Aggregated SAML Metadata and Federations in Higher Education

My previous post explained the purpose of SAML metadata, and ended by listing the potential problems with configuring metadata by manually copying files between each service.

Recap of previous episode: Exchanging metadata in advance with each service you want to use is fine for a few services but doesn’t scale at all. It may be practical for small organisations, but for academic institutions using hundreds of services it will become a considerable problem.

Federations

Fortunately there’s a simple solution: have someone else do the hard work, trust them to provide trustworthy information for many entities, and download the metadata for all the other entities at once. This is the main role of academic identity federations, usually run by National Research and Education Networks (NRENs). In the UK the UK Access Management Federation performs this role as part of JISC, while in the USA it’s InCommon, part of Internet2. Many other countries and regions have their own academic federations.

Identity federations will require their members to agree to follow a code of practice. Members send the metadata for their entities to the federation, where it is then tidied up and sometimes enhanced by the federation to carry extra information.

The cleaned-up entity metadata is then compiled into a metadata aggregate - an XML collection of entity metadata records. Larger federations publish metadata aggregates with over 5000 entities. Rather than configuring an IdP or SP to read many individual metadata records an operator can configure their SAML software to regularly download the entire aggregate.

In my previous blog post I described an individual metadata record as being a little like a business card for a service. That metaphor can be pushed a bit further here - aggregated metadata is like a telephone directory.

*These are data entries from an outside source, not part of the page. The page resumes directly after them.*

-- ==== Sys2Proof/Laws/Display.lean ====
section
/-! SUPPORT. The laws of the framebuffer: one cell after one write, and what one pixel of a sprite does. -/

namespace Sys2Proof.Machine

/-- Every cell of a cleared framebuffer is off (R140). -/
@[simp] theorem Framebuffer.cell_clear (k : Nat) : Framebuffer.clear.cell k = false := by
  unfold Framebuffer.cell Framebuffer.clear
  by_cases h : k / 64 < 32
  · simp [Vector.getD, h]
  · simp [Vector.getD, h]

/-- Toggling cell `j` flips it and leaves every other cell alone (R17). -/
theorem Framebuffer.cell_toggle (fb : Framebuffer) {j : Nat} (hj : j < 2048) (k : Nat) :
    (fb.toggle j).cell k = if j = k then !fb.cell k else fb.cell k := by
  have hjr : j / 64 < 32 := by omega
  unfold Framebuffer.cell Framebuffer.toggle
  by_cases hk : k / 64 < 32
  · by_cases hr : j / 64 = k / 64
    · by_cases hc : j % 64 = k % 64
      · have : j = k := by omega
        subst this
        simp [Vector.getD, hjr, Nat.mod_lt]
      · have : j ≠ k := fun h => hc (by rw [h])
        simp [Vector.getD, hk, hr, this, hc, BitVec.getLsbD_twoPow]
    · have : j ≠ k := fun h => hr (by rw [h])
      simp [Vector.getD, hjr, hk, hr, this]
  · have : j ≠ k := by omega
    simp [Vector.getD, hk, this]

/-- A cell number names a cell of the framebuffer, whatever the mode (R141, R163). -/
theorem drawCell_lt {wrap : Bool} {px py j : Nat} (h : drawCell wrap px py = some j) : j < 2048 := by
  unfold drawCell at h
  cases wrap
  · simp only [Bool.false_eq_true, if_false] at h
    split at h
    · cases h
    · simp only [Option.some.injEq] at h; omega
  · simp only [if_true, Option.some.injEq] at h
    omega

/-- What one pixel does to a cell (R141). -/
theorem cell_drawPixel {cell : Option Nat} (hc : ∀ j, cell = some j → j < 2048) (bit : Bool) (k : Canvas) (c : Nat) :
    (drawPixel cell bit k).fb.cell c = (k.fb.cell c ^^ (bit && decide (cell = some c))) := by
  cases cell with
  | none => simp [drawPixel]
  | some j =>
    cases bit with
    | false => simp [drawPixel]
    | true =>
      simp only [drawPixel, if_true, Framebuffer.cell_toggle _ (hc j rfl)]
      by_cases h : j = c <;> simp [h]

end Sys2Proof.Machine
end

The Benefits of Using Aggregated Metadata

An IdP using federated metadata already knows about many services in advance, so if a user tries to access a service that is part of the federation, SSO might work without any additional configuration at all.
When services are reconfigured and their metadata changes the operator only needs to send their new metadata to the federation. The next time the federation’s aggregate updates (usually once a day) all other members of the federation will receive the changes without any extra effort.
Federations provide very reliable, high bandwidth download services for aggregate files
Federations will sign their aggregate, and only one key will be needed to verify the signature of all entities.
Federations will have already established a basic legal relationship with the operators of the entities, and can sanction operators who don’t behave properly.

Inter-federation

Organisations can join more than one federation, and have metadata for their entities published in many different aggregates. For instance, EBSCO’s metadata is published by over 25 federations, Web Of Science by over 24.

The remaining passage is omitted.